Stephens’ work has shown that poor people in cities die disproportionately from both infectious diseases and chronic illnesses, such as cancer and heart disease, associated with more developed societies. She and others argue that disease, along with pollution, is a symptom of a larger threat to urban dwellers: poverty. Many people endure these risks in the hope that work in the city will pay enough for them to move their families out of harmway. But as cities continue to swell because of migration and births, workers face crowds of competitors like themselves. Beijing is now home to an estimated one million floating workers in search of jobs. Unemployment rates in scores of African cities top 20 percent and are unlikely to drop soon.

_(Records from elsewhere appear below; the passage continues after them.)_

/-! ### Planes, dies and images (R325-R344) -/

/-- The configuration of one plane of a tile (R298, R328, R331): routes, bank mask, the banks handed on with their consumer
courses (R182), the shadow as dwords at
unit × 8192 + offset / 8, the block that the port is receiving, how many dwords of schedule table the block wrote, whether it binds the
tile's island and its streamer, whatever their records hold (R328), and the tile's part in the region's drain. -/
structure PlaneState where
  routes : Sparse Word := []
  mask   : Nat := 0
  hands  : List (Nat × Nat) := []
  shadow : Sparse Dword := []
  valid  : Bool := false
  rx     : List Dword := []
  schedLen : Nat := 0
  binds  : Bool × Bool := (false, false)
  status : Nat := 0
  acked  : Bool := false
  occupied : Bool := false
  drainCut : Option Nat := none
  drn    : Bool := false
  deriving DecidableEq, Repr, Inhabited

/-- A work queue (R313, R339): its map entry, where its ring stands, and which of its entries a service-mode core pushed (R20). -/
structure WorkQueue where
  cap  : Nat := 0
  die  : Nat := 0
  ms   : Bool := false
  priv : Bool := false
  base : Nat := 0
  head : Nat := 0
  len  : Nat := 0
  service : List Bool := []
  headAt : Option Nat := none
  deriving DecidableEq, Repr, Inhabited

/-- Status block 4 (R339) and what else a die's launch sequencer and frame table hold (R292, R337, R338, R406); `cur` is the entry of the
round at hand; `vaultAt` holds by vault the round after its last access, and `scrubDue` the places of granules whose scrub has yielded
(R405). -/
structure DieState where
  frame  : Sparse Dword := []
  cur    : Nat := 0
  preArea : Nat := 0
  preSize : Nat := 0
  heldCpl : List (Nat × List Dword) := []
  rr     : Bool := false
  fatal  : Bool := false
  retiredNow : Nat := 0
  ce     : Nat := 0
  ue     : Nat := 0
  vaultAt : Sparse Nat := []
  scrubDue : List Nat := []
  deriving DecidableEq, Repr, Inhabited

/-- An image store directory entry (R339). -/
structure DirEntry where
  v    : Bool := false
  rel  : Bool := false
  place : Nat := 0
  len  : Nat := 0
  deriving DecidableEq, Repr, Inhabited

/-- What a course of an image declares whose layout the spec does not give (log 9), in image rows and columns: combining
registers, keystone targets, bank hand-over, preloaded granules, the repeat node's bank, keystone banks and words, order
clauses of AGs with the SLOTS of their order channels (R283), in `plain` the element inputs that a route line without its fan-in clause
names (R283), in `repSpbs` the SPBs that a repeat node holds for its data input and its output (R192), and in `sides` the die edges that
bound islands (false) and streamers (true) face (R330). The third coordinate of a contributor is an element's number or an island's
side. -/
structure MregDecl where
  m    : Nat
  opc  : Nat
  ty   : Nat
  rm   : Nat
  home : Nat × Nat × Nat
  contribs : List (Bool × (Nat × Nat × Nat))
  resettable : Bool
  deriving DecidableEq, Repr, Inhabited

structure TargetDecl where
  elem : Nat × Nat × Nat
  k    : Nat
  tile : Option (Nat × Nat)
  va   : Nat
  orderIn : Option Nat
  single : Bool
  slots  : Nat := 4
  deriving DecidableEq, Repr, Inhabited

structure KeystoneDecl where
  tile : Nat × Nat
  bank : Nat
  init : List Word
  deriving DecidableEq, Repr, Inhabited

structure CourseAnnex where
  mregs   : List MregDecl := []
  targets : List TargetDecl := []
  keystones : List KeystoneDecl := []
  repBanks : List ((Nat × Nat) × Nat) := []
  hands   : List ((Nat × Nat) × Nat × Option Nat) := []
  preloads : List ((Nat × Nat) × Nat × List Byte) := []
  orders  : List ((Nat × Nat) × Nat × Nat × Nat × Nat) := []
  plain   : List ((Nat × Nat × Nat) × Nat) := []
  repSpbs : List ((Nat × Nat) × List Dword × List Dword) := []
  sides   : List ((Nat × Nat) × Bool × Nat) := []
  deriving DecidableEq, Repr, Inhabited

/-- The snapshot of one unit in a cut (R142, R344). -/
inductive SnapVal where
  | elem (x : Elem)
  | ag (x : Ag)
  | rep (x : Repeat)
  | sched (x : SchedNode)
  | island (x : Island)
  | streamer (x : Streamer)
  deriving DecidableEq, Repr, Inhabited

/-- One of the two snapshot shadows of a unit (R344): the cut it belongs to, the unit, and what it has of combining registers
(R166): its partial slots by home and contributor index with the commands on their way to them, and its home records. -/
structure Snap where
  cut : Nat
  val : SnapVal
  contribs : List (Nat × Nat × PSlot × List CombCmd) := []
  homes : List (Nat × Home) := []
  deriving DecidableEq, Repr, Inhabited

/-- The state of a region that READOUT saves (R348, R349, log 10), with the image's header; `ckpts` are the checkpoint images that go
with it, by their places (R349). -/
structure Saved where
  header  : List Dword
  region  : Region
  planes  : Sparse PlaneState
  elems   : Sparse Elem
  pslots  : Sparse PSlot
  homes   : Sparse Home
  ags     : Sparse Ag
  reps    : Sparse Repeat
  scheds  : Sparse SchedNode
  islands : Sparse Island
  streamers : Sparse Streamer
  kstones : Sparse Keystone
  chans   : Sparse Chan
  snaps   : Sparse Snap
  ckpts   : List (Nat × List Dword) := []
  deriving DecidableEq, Repr, Inhabited

/-- The attestation mailbox (R403, R404): nonce, state, report, signature, the one-time index counter with what is left, and
the index that has been committed for the report in progress. -/
structure Attest where
  nonce  : List Byte := []
  state  : Nat := 0
  report : List Byte := []
  sig    : List Byte := []
  index  : Nat := 0
  left   : Nat := 0
  committed : Option Nat := none
  deriving DecidableEq, Repr, Inhabited

end Sys2Proof.Machine
end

Disease, squalor, hopelessness, stress, and the decline of traditional cultural constraints in the atomized contemporary city conspire to aggravate yet another health hazard: violence. Homicides and other violence accounted for 86 percent of all deaths among teenage boys in Sao Paulo in a study Stephens conducted. Karachi, with roughly four million unemployed, many of them teens, has an endless supply of recruits for its ethnic militias and drive-by assassination teams. You have a lot of people sitting around idly, and a lot of guns,” says a World Bank official. “All you need is a little ideology and you can get your own army.” The mixture helps fuel the Islamic uprising in Algerian cities and a crime wave in Rio that has driven the middle class into garrisons and encouraged vigilante justice.

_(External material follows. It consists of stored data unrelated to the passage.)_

-- ==== Sys2Proof/Machine/Flags.lean ====
section
/-! DEFINITION. Machine/Flags: the floating flags of an element and their traps (R53-R55), the aborts of R88-R90, and the
firing of a rule that computes a value. -/

namespace Sys2Proof.Machine

open Sys2Proof.Machine.Num

/-- The rounding context of an element (R53). -/
def Elem.env (el : Elem) : Env := ⟨RM.ofCode (el.fctl.toNat % 8), el.fctl.getLsbD 4, el.fctl.getLsbD 5⟩

/-- The trap enables TIV to TIX of FCTL, at the bits of the flags (R53, R54). -/
def Elem.trapEnables (el : Elem) : Flags := el.fctl.extractLsb' 8 5

/-- The flag OR of R55. -/
def Elem.orFlags (el : Elem) (fl : Flags) : Elem := { el with fflg := el.fflg ||| fl.setWidth 32 }

/-- The abort causes of R88. -/
inductive Abort where
  | fpTrap (fl : Flags) | outFull | notClean | engineRefused
  deriving DecidableEq, Repr

def Abort.code : Abort → Nat
  | fpTrap _ => 1 | outFull => 2 | notClean => 3 | engineRefused => 4

/-- The scheduling status of a slot. -/
def Elem.slotSt (el : Elem) (slot : Nat) : SlotSt := el.st.get {} slot
def Elem.setSlotSt (el : Elem) (slot : Nat) (v : SlotSt) : Elem := { el with st := el.st.put {} slot v }

/-- AbortRule of R35: LASTC, ABORTS and the events of R89 and R90; a NOT-CLEAN abort asks for an early cut (R209). Nothing
else changes. -/
def State.abort (s : State) (e slot : Nat) (a : Abort) : State :=
  let el := s.elem e
  let st := el.slotSt slot
  let n := (st.aborts + 1) % 65536
  let s := s.setElem e (el.setSlotSt slot { st with lastc := a.code, aborts := n })
  let die := Key.dieOfElem e
  let s := match a with
    | .fpTrap fl => s.event die 1 fl.toNat (elemPlace e) (BitVec.ofNat 64 slot) 0
    | .notClean => s.askCut (Key.pkOfElem e)
    | _ => s
  if n = 0 then s.event die 2 a.code (elemPlace e) (BitVec.ofNat 64 slot) 0 else s

/-- ABORTS returns to 0 when a rule fires without aborting (R89). -/
def Elem.noAbort (el : Elem) (slot : Nat) : Elem := el.setSlotSt slot { el.slotSt slot with aborts := 0 }

/-- The destination of a word: D where the opcode writes it, else a discard (R30, R34). -/
def destCode (o : OpInfo) (x : Body) : BitVec 5 :=
  match o.d with
  | .dst | .acc | .pair | .out => x.d
  | _ => 24

/-- FireRule of R35 for a rule that writes a value: the first abort cause in the order of R88, else the implicit write
`post` of the opcode, D, the flags, the takes and the predicate. PU applies after `post` (R110). -/
def fireValue (s : State) (e slot : Nat) (o : OpInfo) (x : Body) (res : Word) (cond : Bool) (fl : Flags) (tag : BitVec 3)
    (post : Elem → Elem) (passed : Option Nat) : State :=
  let el := s.elem e
  if fl &&& el.trapEnables != 0 then s.abort e slot (.fpTrap fl)
  else if outFull el x o then s.abort e slot .outFull
  else
    let s := takeInputs s e x.dq passed
    s.modElem e fun el =>
      (((post el).orFlags fl).writeDest s.round o.lat (destCode o x) res tag (puWrite x.pu cond)).noAbort
        slot

end Sys2Proof.Machine
end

Finally, there is war, which, as the stories that have emerged from Monrovia, Mogadishu, and Kigali show, inflicts unique horrors on those trapped in cities that at the best of times have trouble taking care of the injured, the hungry, and the displaced. Even without the stresses of war, the quality of life for the poor has declined to the point where observers who long believed city dwellers had the advantage now recognize that large numbers of impoverished urbanites are worse off than the rural poor.

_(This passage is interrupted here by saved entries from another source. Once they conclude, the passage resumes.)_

def mmaC : Codec Mma :=
  Rec.of Mma.mk |>.fld bitsC (·.cmd) |>.fld natC (·.acc) |>.fld natC (·.slot) |>.fld (listC opndC) (·.a) |>.fld (listC opndC) (·.sa)
    |>.fld (listC opndC) (·.b) |>.fld (listC opndC) (·.sb) |>.fld natC (·.issued) |>.fld (optC natC) (·.lastIssue)
    |>.fld (optC (pairC natC bitsC)) (·.done) |>.fld (optC (pairC bitsC bitsC)) (·.contrib)

def bindRunC : Codec BindRun :=
  Rec.of BindRun.mk |>.fld bitsC (·.cmd) |>.fld natC (·.row) |>.fld (listC (optC bitsC)) (·.es) |>.fld (listC bitsC) (·.vals)
    |>.fld (listC natC) (·.marks) |>.fld natC (·.absent) |>.fld bitsC (·.fl)

def islandJobC : Codec IslandJob :=
  let flush := pairC (listC bitsC) (pairC (optC natC) bitsC)
  ⟨fun x => match x with
    | .none => [0] | .flush vs f w => 1 :: flush.enc (vs, f, w) | .bind r => 2 :: bindRunC.enc r | .fence n => [3, n]
    | .finish n w => [4, n, w.toNat],
   fun l => match l with
    | 0 :: l => some (.none, l) | 1 :: l => (flush.dec l).map fun b => (.flush b.1.1 b.1.2.1 b.1.2.2, b.2)
    | 2 :: l => (bindRunC.dec l).map fun r => (.bind r.1, r.2) | 3 :: n :: l => some (.fence n, l)
    | 4 :: n :: w :: l => some (.finish n (BitVec.ofNat 32 w), l)
    | _ => none⟩

def transferC : Codec Transfer :=
  Rec.of Transfer.mk |>.fld boolC (·.spill) |>.fld natC (·.slot) |>.fld natC (·.entry) |>.fld natC (·.due) |>.fld boolC (·.asked)

def islandC : Codec Island :=
  Rec.of Island.mk |>.fld boolC (·.bound) |>.fld bitsC (·.setup) |>.fld (optC (pairC natC natC)) (·.mregSlot) |>.fld natC (·.spillVa)
    |>.fld natC (·.spillN) |>.fld (listC pinC) (·.spillPins) |>.fld natC (·.ckpt) |>.fld bitsC (·.homeAt) |>.fld boolC (·.ringFed)
    |>.fld (sparseC iSlotC) (·.slots) |>.fld (sparseC bitsC) (·.dir) |>.fld natC (·.cmdNo) |>.fld (listC mmaC) (·.mmas)
    |>.fld islandJobC (·.job) |>.fld (optC transferC) (·.xfer) |>.fld (optC natC) (·.spillWait) |>.fld natC (·.doneCmds)
    |>.fld natC (·.idle) |>.fld (optC natC) (·.spilledNow) |>.fld boolC (·.found) |>.fld (listC natC) (·.heldNew)
    |>.fld (listC natC) (·.pendImg) |>.fld (sparseC boolC) (·.ckptSide) |>.fld (listC natC) (·.ckptNew)
    |>.fld (sparseC natC) (·.overhang) |>.fld (sparseC natC) (·.pastMark) |>.fld (sparseC natC) (·.discard) |>.fld portsC (·.io)

def stXferC : Codec StXfer :=
  Rec.of StXfer.mk |>.fld (sparseC bitsC) (·.data) |>.fld (sparseC natC) (·.refused) |>.fld natC (·.rd) |>.fld natC (·.wr)
    |>.fld natC (·.phase) |>.fld natC (·.pos) |>.fld (sparseC natC) (·.gmask)

def sCmdC : Codec SCmd :=
  Rec.of SCmd.mk |>.fld natC (·.id) |>.fld natC (·.form) |>.fld bitsC (·.word) |>.fld natC (·.acc) |>.fld natC (·.batch)
    |>.fld natC (·.status) |>.fld bitsC (·.flags) |>.fld natC (·.cut) |>.fld (optC natC) (·.mark) |>.fld stXferC (·.x)

def hopC : Codec Hop :=
  Rec.of Hop.mk |>.fld natC (·.coll) |>.fld natC (·.b) |>.fld natC (·.step) |>.fld natC (·.src) |>.fld natC (·.dst)
    |>.fld natC (·.scale) |>.fld (listC bitsC) (·.vals)

def buckDeclC : Codec BuckDecl :=
  Rec.of BuckDecl.mk |>.fld natC (·.wire) |>.fld (listC bitsC) (·.src) |>.fld (listC bitsC) (·.dst) |>.fld (listC bitsC) (·.scale)
    |>.fld (listC bitsC) (·.errmem)

def buckRunC : Codec BuckRun :=
  Rec.of BuckRun.mk |>.fld natC (·.step) |>.fld natC (·.level) |>.fld (listC bitsC) (·.vals) |>.fld boolC (·.up) |>.fld bitsC (·.flags)
    |>.fld natC (·.scale) |>.fld stXferC (·.x)

def keptC : Codec Kept :=
  Rec.of Kept.mk |>.fld natC (·.b) |>.fld natC (·.step) |>.fld (optC (pairC (listC bitsC) (listC bitsC))) (·.enc)
    |>.fld (optC (pairC natC (listC bitsC))) (·.wire) |>.fld bitsC (·.flags) |>.fld (listC hopC) (·.hops) |>.fld (optC natC) (·.freeAt)

def streamerC : Codec Streamer :=
  Rec.of Streamer.mk |>.fld boolC (·.bound) |>.fld (sparseC bitsC) (·.spbs) |>.fld (sparseC (listC pinC)) (·.pins) |>.fld natC (·.ctx)
    |>.fld (listC natC) (·.ringTo) |>.fld (optC (pairC natC (pairC natC natC))) (·.coll) |>.fld (listC natC) (·.peers)
    |>.fld (sparseC (optC buckDeclC)) (·.bucks) |>.fld natC (·.nextCmd) |>.fld (listC sCmdC) (·.cmds) |>.fld natC (·.batchNo)
    |>.fld natC (·.opened) |>.fld boolC (·.hasInject) |>.fld (listC (pairC natC (optC natC))) (·.closing)
    |>.fld (listC natC) (·.evicted) |>.fld natC (·.ringSent) |>.fld (sparseC (optC buckRunC)) (·.runs) |>.fld (listC keptC) (·.kept)
    |>.fld (listC hopC) (·.hops) |>.fld (listC (pairC natC (pairC natC natC))) (·.used) |>.fld boolC (·.draining) |>.fld portsC (·.io)

def planeStateC : Codec PlaneState :=
  Rec.of PlaneState.mk |>.fld (sparseC bitsC) (·.routes) |>.fld natC (·.mask) |>.fld (listC (pairC natC natC)) (·.hands)
    |>.fld (sparseC bitsC) (·.shadow) |>.fld boolC (·.valid) |>.fld (listC bitsC) (·.rx) |>.fld natC (·.schedLen)
    |>.fld (pairC boolC boolC) (·.binds) |>.fld natC (·.status) |>.fld boolC (·.acked) |>.fld boolC (·.occupied)
    |>.fld (optC natC) (·.drainCut) |>.fld boolC (·.drn)

def snapValC : Codec SnapVal :=
  ⟨fun x => match x with
    | .elem v => 0 :: elemC.enc v | .ag v => 1 :: agC.enc v | .rep v => 2 :: repeatC.enc v | .sched v => 3 :: schedNodeC.enc v
    | .island v => 4 :: islandC.enc v | .streamer v => 5 :: streamerC.enc v,
   fun l => match l with
    | 0 :: l => (elemC.dec l).map fun v => (.elem v.1, v.2) | 1 :: l => (agC.dec l).map fun v => (.ag v.1, v.2)
    | 2 :: l => (repeatC.dec l).map fun v => (.rep v.1, v.2) | 3 :: l => (schedNodeC.dec l).map fun v => (.sched v.1, v.2)
    | 4 :: l => (islandC.dec l).map fun v => (.island v.1, v.2) | 5 :: l => (streamerC.dec l).map fun v => (.streamer v.1, v.2)
    | _ => none⟩

def snapC : Codec Snap :=
  Rec.of Snap.mk |>.fld natC (·.cut) |>.fld snapValC (·.val)
    |>.fld (listC (pairC natC (pairC natC (pairC pSlotC (listC combCmdC))))) (·.contribs) |>.fld (listC (pairC natC homeC)) (·.homes)

end Sys2Proof.Machine
end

Violence, disorder, pollution, and disease can ultimately become so severe that authorities abdicate, foreign investors retreat, and a city begins to slide into chaos. Karachi has flirted with this threshold in the past and after a few years of growth may be approaching it again. Kinshasa has long since crossed the line, and its slow contraction shows how a city dies from government corruption and incompetence.

Kinshasa Descending

Kinshasa should be one of the more prosperous cities in subSaharan Africa. It is the capital of a country blessed with vast forests, rich agricultural lands, one of the world’s great rivers, and huge reserves of copper, cobalt, manganese, and diamonds (now essentially privatized as a source of cash for the elite). During the Cold War, Zaire received billions in development aid, much of which disappeared, along with the nation’s wealth, into the pockets of President Mobutu Sese Seko and his kleptocratic officials. Even so, the capital city of roughly four million people began the decade with an excellent water system, cheap and reliable electricity, and functioning public transportation.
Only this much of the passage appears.